Mr. Sousek now figures he lost half or more of his crop to the drought that scorched the midsection of the country. But he knows this, too: Things could have been much worse.
“You might say I’m pleasantly surprised with the yields,” says Sousek, who was harvesting his corn last week. “Considering what it went though this summer, the extreme heat and lack of rain, it still amazes me that it was able to produce as much as it has.”
Sousek isn’t the only one. Across the Corn Belt, farmers have expressed surprise that their corn endured drought as well as it did – much better, they say, than the varieties they planted just a decade or two ago. In Illinois, for example, one estimate suggests that corn farmers will lose one-quarter less of their crop than they did during the 1988 drought – in large part because of the seeds they planted.
Farmers are benefiting from decades of research in plant breeding combined with a growing interest in crops that can better tolerate drought and other stress. Indeed, research has shown that vulnerability to drought is one of the chief limits to crop production around the world. Meanwhile, gene mapping and other innovations have enabled scientists to develop new varieties with much greater speed and precision than before.
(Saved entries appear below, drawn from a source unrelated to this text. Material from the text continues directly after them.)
-- ==== Sys2Proof/Machine/Float.lean ====
section
/-! DEFINITION. Arithmetic on binary floating-point numbers: exact values, one rounding per step, canonical NaN, and the functions
that the spec bounds in units of the last place (R104, R105, R125, R228). -/

set_option Elab.async false

namespace Sys2Proof

/-- The value of an encoding: NaN, an infinity, or ± mag × 2^exp exactly. -/
inductive Num where
  | nan
  | inf (neg : Bool)
  | fin (neg : Bool) (mag : Nat) (exp : Int)
  deriving DecidableEq, Repr

namespace Num

/-- Plus zero. -/
def zero : Num := .fin false 0 0

/-- One. -/
def one : Num := .fin false 1 0

/-- The integer `n` times 2^e. -/
def ofInt (n e : Int) : Num := .fin (decide (n < 0)) n.natAbs e

/-- The negation. -/
def neg : Num → Num
  | nan => nan
  | inf n => inf (!n)
  | fin n m e => fin (!n) m e

/-- Whether the value is NaN. -/
def isNan : Num → Bool
  | nan => true
  | _ => false

/-- Whether the value is an infinity. -/
def isInf : Num → Bool
  | inf _ => true
  | _ => false

/-- Whether the value is finite. -/
def isFin : Num → Bool
  | fin _ _ _ => true
  | _ => false

/-- The exact product; 0 × ∞ is NaN (R104). -/
def mul : Num → Num → Num
  | nan, _ => nan
  | _, nan => nan
  | inf a, inf b => inf (a != b)
  | inf a, fin b m _ => if m = 0 then nan else inf (a != b)
  | fin a m _, inf b => if m = 0 then nan else inf (a != b)
  | fin a m e, fin b n f => fin (a != b) (m * n) (e + f)

/-- A signed magnitude as an integer. -/
def signed (n : Bool) (m : Nat) : Int := if n then -(m : Int) else (m : Int)

/-- The exact sum; ∞ − ∞ is NaN, and a zero sum is negative only when both terms are negative (R104). -/
def add : Num → Num → Num
  | nan, _ => nan
  | _, nan => nan
  | inf a, inf b => if a = b then inf a else nan
  | inf a, fin _ _ _ => inf a
  | fin _ _ _, inf b => inf b
  | fin a m e, fin b n f =>
    let g := min e f
    let s := signed a (m * 2 ^ (e - g).toNat) + signed b (n * 2 ^ (f - g).toNat)
    if s = 0 then fin (a && b) 0 g else fin (decide (s < 0)) s.natAbs g

/-- The exact difference. -/
def sub (x y : Num) : Num := x.add y.neg

/-- The exact sum of a list. -/
def sum : List Num → Num
  | [] => zero
  | x :: xs => add x (sum xs)

/-- Whether the magnitude is zero. -/
def isZero : Num → Bool
  | fin _ m _ => decide (m = 0)
  | _ => false

/-- Whether `x` is less than `y`; false when either is NaN. -/
def lt : Num → Num → Bool
  | nan, _ => false
  | _, nan => false
  | inf a, inf b => a && !b
  | inf a, fin _ _ _ => a
  | fin _ _ _, inf b => !b
  | fin a m e, fin b n f =>
    let g := min e f
    decide (signed a (m * 2 ^ (e - g).toNat) < signed b (n * 2 ^ (f - g).toNat))

/-- Whether `x` equals `y`; false when either is NaN, and true for zeros of either sign. -/
def eq (x y : Num) : Bool := !x.isNan && !y.isNan && !x.lt y && !y.lt x

/-- Whether `x` is at most `y`; false when either is NaN. -/
def le (x y : Num) : Bool := x.lt y || x.eq y

/-- The magnitude. -/
def abs : Num → Num
  | nan => nan
  | inf _ => inf false
  | fin _ m e => fin false m e

end Num

/-! ### IEEE encodings -/

/-- A binary format: exponent bits and mantissa bits. -/
structure FFmt where
  eb : Nat
  mb : Nat
  deriving DecidableEq, Repr

/-- binary32, BF16 and binary16 (R97). -/
def fp32 : FFmt := ⟨8, 23⟩
def bf16 : FFmt := ⟨8, 7⟩
def fp16 : FFmt := ⟨5, 10⟩

/-- The exponent bias of a format. -/
def FFmt.bias (f : FFmt) : Nat := 2 ^ (f.eb - 1) - 1

/-- The greatest exponent field. -/
def FFmt.top (f : FFmt) : Nat := 2 ^ f.eb - 1

/-- The value of an encoding whose all-ones exponent is infinity or NaN. -/
def FFmt.decode (f : FFmt) (w : Nat) : Num :=
  let neg := bit w (f.eb + f.mb)
  let e := bits w (f.eb + f.mb - 1) f.mb
  let m := w % 2 ^ f.mb
  if e = f.top then (if m = 0 then .inf neg else .nan)
  else if e = 0 then .fin neg m (1 - (f.bias : Int) - f.mb)
  else .fin neg (2 ^ f.mb + m) ((e : Int) - f.bias - f.mb)

/-- The canonical NaN of a format (R104). -/
def FFmt.nan (f : FFmt) : Nat := f.top * 2 ^ f.mb + 2 ^ (f.mb - 1)

/-- An infinity's encoding. -/
def FFmt.inf (f : FFmt) (neg : Bool) : Nat := f.top * 2 ^ f.mb + (if neg then 2 ^ (f.eb + f.mb) else 0)

/-- A value rounded once to a format, to nearest with ties to even (R104). -/
def FFmt.encode (f : FFmt) : Num → Nat
  | .nan => f.nan
  | .inf neg => f.inf neg
  | .fin neg m e =>
    let n := if 0 ≤ e then m * 2 ^ e.toNat else m
    let d := if 0 ≤ e then 1 else 2 ^ (-e).toNat
    encodeMag (f.mb + 1) f.bias (f.top - 1) (roundRat (f.mb + 1) (1 - (f.bias : Int) - f.mb) n d) +
      (if neg then 2 ^ (f.eb + f.mb) else 0)

/-- The value of an FP32 word. -/
def f32 (w : Nat) : Num := fp32.decode w

/-- A value rounded to an FP32 word. -/
def to32 (x : Num) : Nat := fp32.encode x

/-- FP32 words that rules name: minus infinity, plus infinity, NaN and one. -/
def negInf32 : Nat := 0xFF800000
def posInf32 : Nat := 0x7F800000
def nan32 : Nat := 0x7FC00000
def one32 : Nat := 0x3F800000

/-- FP32 addition, subtraction and multiplication, and fused multiply-add, each rounded once. -/
def f32Add (a b : Nat) : Nat := to32 ((f32 a).add (f32 b))
def f32Sub (a b : Nat) : Nat := to32 ((f32 a).sub (f32 b))
def f32Mul (a b : Nat) : Nat := to32 ((f32 a).mul (f32 b))
def f32Fma (a b c : Nat) : Nat := to32 (((f32 a).mul (f32 b)).add (f32 c))

/-- Whether an FP32 word is NaN. -/
def f32IsNan (a : Nat) : Bool := (f32 a).isNan

/-- The larger of two FP32 words, NaN if either is NaN (R105). Plus zero counts as larger than minus zero. -/
def f32Max (a b : Nat) : Nat :=
  if f32IsNan a || f32IsNan b then nan32
  else if (f32 a).lt (f32 b) then b
  else if (f32 b).lt (f32 a) then a
  else if bit a 31 then b else a

/-- The smaller of two FP32 words, NaN if either is NaN. -/
def f32Min (a b : Nat) : Nat :=
  if f32IsNan a || f32IsNan b then nan32
  else if (f32 a).lt (f32 b) then a
  else if (f32 b).lt (f32 a) then b
  else if bit a 31 then a else b

/-- n / d of two FP32 words, correctly rounded; 0 / 0 and ∞ / ∞ are NaN (R104, R125). -/
def f32Div (a b : Nat) : Nat :=
  match f32 a, f32 b with
  | .nan, _ => nan32
  | _, .nan => nan32
  | .inf _, .inf _ => nan32
  | .inf x, .fin y _ _ => fp32.inf (x != y)
  | .fin x _ _, .inf y => if x != y then 2 ^ 31 else 0
  | .fin x m e, .fin y n f =>
    if n = 0 then (if m = 0 then nan32 else fp32.inf (x != y))
    else
      let k := e - f
      f32OfRat (x != y) (if 0 ≤ k then m * 2 ^ k.toNat else m) (if 0 ≤ k then n else n * 2 ^ (-k).toNat)

/-! ### Functions with a bound in units of the last place (DESIGN CHOICE log 11) -/

/-- An FP32 word moved by `δ` units in the last place along the order of values, between the infinities (DESIGN CHOICE log 11). -/
def stepUlp (w : Nat) (δ : Int) : Nat :=
  if δ = 0 then w
  else
    let key : Int := if bit w 31 then -((w - 2 ^ 31 : Nat) : Int) else (w : Int)
    let k := max (-(posInf32 : Int)) (min (posInf32 : Int) (key + δ))
    if k < 0 then 2 ^ 31 + k.natAbs else k.toNat

/-- The FP32 words within `b` units in the last place of n / d, about its rounded word `w`, whose unit is 2^e: the error is that from the
exact value (R125, R228) (DESIGN CHOICE log 11). -/
def ulpWords (b : Nat) (neg : Bool) (n d w : Nat) (e : Int) : List Nat :=
  ((List.range (2 * b + 1)).map fun i => stepUlp w ((i : Int) - (b : Int))).filter fun y =>
    (((f32 y).mul (.fin false d 0)).sub (.fin neg n 0)).abs.le (.fin false (b * d) e)

/-- The result of function `fn` for operand `x` whose exact value is n / d: a word within `b` units in the last place of it, which one being
free; a value that rounds to an infinity gives that infinity (DESIGN CHOICE log 11). -/
def freeUlp (fn b x : Nat) (neg : Bool) (n d : Nat) : Nat :=
  let w := f32OfRat neg n d
  match f32 w with
  | .fin _ _ e =>
    let ws := ulpWords b neg n d w e
    (ws[Config.ulp fn x % ws.length]?).getD w
  | _ => w

/-- m × 2^e as a fraction. -/
def ratOf (m : Nat) (e : Int) : Nat × Nat := (if 0 ≤ e then m * 2 ^ e.toNat else m, if 0 ≤ e then 1 else 2 ^ (-e).toNat)

/-- ln 2 in units of 2^−640, and in units of 2^−p. -/
def ln2Wide : Nat :=
  3162442850577000144542819255265044123884198300717798677536341180773118696995660441338367561063358767323571958122307070903190084685977847936741854327993944726832264493303953239866611699627604094
def ln2Fix (p : Nat) : Nat := ln2Wide / 2 ^ (640 - p)

/-- Σ rⁿ / n! in units of 2^−p for r in the same units, with `k` terms, from term `t` of number `n`. -/
def expTaylor (p r : Nat) : Nat → Nat → Nat → Nat
  | 0, _, _ => 0
  | k + 1, n, t => t + expTaylor p r k (n + 1) (t * r / 2 ^ p / (n + 1))

/-- exp of m × 2^e (negated when `neg`) as a fraction, but for error far below a unit in the last place. -/
def expRat (neg : Bool) (m : Nat) (e : Int) : Nat × Nat :=
  let x : Nat := if 0 ≤ e + 160 then m * 2 ^ (e + 160).toNat else m / 2 ^ (-(e + 160)).toNat
  if 200 * 2 ^ 160 < x then (if neg then (1, 2 ^ 200) else (2 ^ 200, 1))
  else
    let k : Int := if neg then -((x / ln2Fix 160 + 1 : Nat) : Int) else ((x / ln2Fix 160 : Nat) : Int)
    let r : Nat := if neg then (x / ln2Fix 160 + 1) * ln2Fix 160 - x else x % ln2Fix 160
    ratOf (expTaylor 160 r 60 0 (2 ^ 160)) (k - 160)

/-- exp in FP32 within 2 units in the last place; exp(±0) is 1, exp(−∞) is +0 (R124, R125). `who` names the unit (DESIGN CHOICE log 11). -/
def f32Exp (who a : Nat) : Nat :=
  match f32 a with
  | .nan => nan32
  | .inf neg => if neg then 0 else posInf32
  | .fin neg m e => if m = 0 then one32 else
      let x := expRat neg m e
      let w := freeUlp who 2 a false x.1 x.2
      if bit w 31 then 0 else w

/-- Σ z^(2i+1) / (2i + 1) in units of 2^−p, z² = `zz`, with `k` terms, from odd power `t` and `n`. -/
def lnSeries (p zz : Nat) : Nat → Nat → Nat → Nat
  | 0, _, _ => 0
  | k + 1, n, t => t / n + lnSeries p zz k (n + 2) (t * zz / 2 ^ p)

/-- ln of a positive m × 2^e in units of 2^−p. -/
def lnFix (p m : Nat) (e : Int) : Int :=
  let g := Nat.log2 m
  let k : Int := e + g
  let f := m * 2 ^ p / 2 ^ g
  let z := (f - 2 ^ p) * 2 ^ p / (f + 2 ^ p)
  k * (ln2Fix p : Int) + 2 * (lnSeries p (z * z / 2 ^ p) (p / 3 + 4) 1 z : Int)

/-- ln in FP32 within 2 units in the last place; ln of zero is −∞ and of a negative number NaN (R125) (DESIGN CHOICE log 11). -/
def f32Ln (who a : Nat) : Nat :=
  match f32 a with
  | .nan => nan32
  | .inf neg => if neg then nan32 else posInf32
  | .fin neg m e =>
    if m = 0 then negInf32
    else if neg then nan32
    else if a = one32 then 0
    else
      let x := lnFix 160 m e
      freeUlp who 2 a (decide (x < 0)) x.natAbs (2 ^ 160)

/-- The integer square root by Newton steps from above. -/
def isqrtFrom (n : Nat) : Nat → Nat → Nat
  | 0, x => x
  | k + 1, x => let y := (x + n / x) / 2; if y < x then isqrtFrom n k y else x

/-- The integer square root. -/
def isqrt (n : Nat) : Nat := if n = 0 then 0 else isqrtFrom n 64 (2 ^ (Nat.log2 n / 2 + 1))

/-- 1/√(m × 2^e) for a positive m, as a fraction: √(2^(−e) / m), scaled by 2^300 with an even exponent. -/
def rsqrtRat (m : Nat) (e : Int) : Nat × Nat :=
  let e' : Int := if e % 2 = 0 then e else e - 1
  let m' := if e % 2 = 0 then m else 2 * m
  let s := 2 * (Nat.log2 m' + 200)
  ratOf (isqrt (2 ^ s / m')) (-((s / 2 : Nat) : Int) - e' / 2)

/-- 1/√x in FP32 within `b` units in the last place (R228): +∞ of +0, −∞ of −0, NaN of a negative number (DESIGN CHOICE log 11). -/
def f32Rsqrt (who b a : Nat) : Nat :=
  match f32 a with
  | .nan => nan32
  | .inf neg => if neg then nan32 else 0
  | .fin neg m e =>
    if m = 0 then fp32.inf neg
    else if neg then nan32
    else
      let x := rsqrtRat m e
      freeUlp who b a false x.1 x.2

/-- 1/x in FP32 within `b` units in the last place; of ±0 it is ±∞ and of ±∞ it is ±0. -/
def f32Recip (who b a : Nat) : Nat :=
  match f32 a with
  | .nan => nan32
  | .inf neg => if neg then 2 ^ 31 else 0
  | .fin neg m e =>
    if m = 0 then fp32.inf neg
    else freeUlp who b a neg (if e ≤ 0 then 2 ^ (-e).toNat else 1) (if 0 ≤ e then m * 2 ^ e.toNat else m)

end Sys2Proof
end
The results are startling, and have implications far beyond the the survival of one year’s harvest in the Midwest. In a world of rising temperatures and population, improvements in drought tolerance are especially urgent.
“We’re heading for 9 billion people in the future,” says Mitch Tuinstra, a researcher at Purdue University in West Lafayette, Ind., who has worked on drought tolerance in corn and sorghum. “If climate change is important, and we have to double the amount of grains we produce, we have to think about how we’re going to adopt to conditions like those we had in the United States this year.”
The improvements are not a cure, say experts. The US Department of Agriculture estimates that farmers this year will harvest 13 percent less corn than last year, despite planting 4 percent more acres.
“Drought can wreak a lot of havoc on crops, even today,” says Emerson Nafziger, a crop specialist at the University of Illinois at Urbana-Champaign.
But the research of the past few decades has yielded plants that are much better at withstanding the conditions that withered crops this year – and that this resilience helped limit farmers’ losses. According to his early projections, Illinois corn farmers will probably lose about 33 percent of their crop this year, compared with 44 percent during the 1988 drought.
“If we had the hybrids we had in ’88, we’d be looking at lower yields,” says Mr. Nafziger.
Other farmers agree with Nafziger and Sousek.
“Our yields didn’t dip nearly as much,” says Leon Corzine, who farms in Assumption, Ill., and recalls how 1988 devastated his crop.
Bruce Rohwer, a farmer in Paulina, Iowa, marvelled at how his corn stayed green this year while lawns turned brown – then perked up quickly after August rains. “The plant is absolutely phenomenal, what it can do,” he says.
Several years ago, researchers at Dupont Pioneer, the world’s third-largest seed company, planted modern corn hybrids next to top corn varieties from the past 80 years and exposed the plants to dry conditions. They found that today’s corn is three times more drought tolerant than varieties from the 1930s – and that much of the improvement was in varieties from the past 20 years.
“When you see it in the fields, it’s quite dramatic,“ says Jeff Schussler, senior research manager for Maize Stress at Dupont Pioneer.
Researchers around the world are working to increase the drought tolerance of many crops, including rice, wheat, and sorghum. But corn, the world’s most abundant grain and an immensely profitable crop, has been the focus of research in the United States. Commercial seed companies began marketing drought-tolerant hybrids several years ago, and next year Monsanto, the world’s largest seed company, plans to begin selling genetically modified seed that it says confers even greater drought tolerance.
Farmers are following these developments closely. DuPont Pioneer says farmers planted its drought-resistant AQUAmax seed on 2.5 million acres this year, and it expects them to plant even more next year.
“There’s a huge interest in anything that’s going to get you a crop when you have a situation like this,” says Greg Kruger, an agronomist at the University of Nebraska, Lincoln.
Scientists say modern crops are better at tolerating drought because of improvements like more efficient roots and greater resistance to insects. Farmers also deserve credit for adopting practices like “conservation tillage,” which preserve soil moisture and make it easier for plants to send their roots deep.
Mr. Tuinstra of Purdue says his own research, which involves cross-breeding plants from a wide range of the world’s 20,000 corn varieties, has shown promise. But making plants more drought tolerant is far from easy. The biggest challenge, scientists say, is to produce crops versatile enough to do well when the rains fail, but also when they don’t.
Moreover, “it’s going to be hard” to match past gains, says Mr. Schussler of Dupont Pioneer. “We have made major improvements already, optimizing parts of the plant.”
For his part, Mr. Corzine of Assumption worries that farmers will expect too much. “There’s no miracle cure for extreme weather,” he says. Still, he’s considering planting “a few bags” of the newest drought-tolerant varieties next year. “I might try a little bit of that and see how it does.”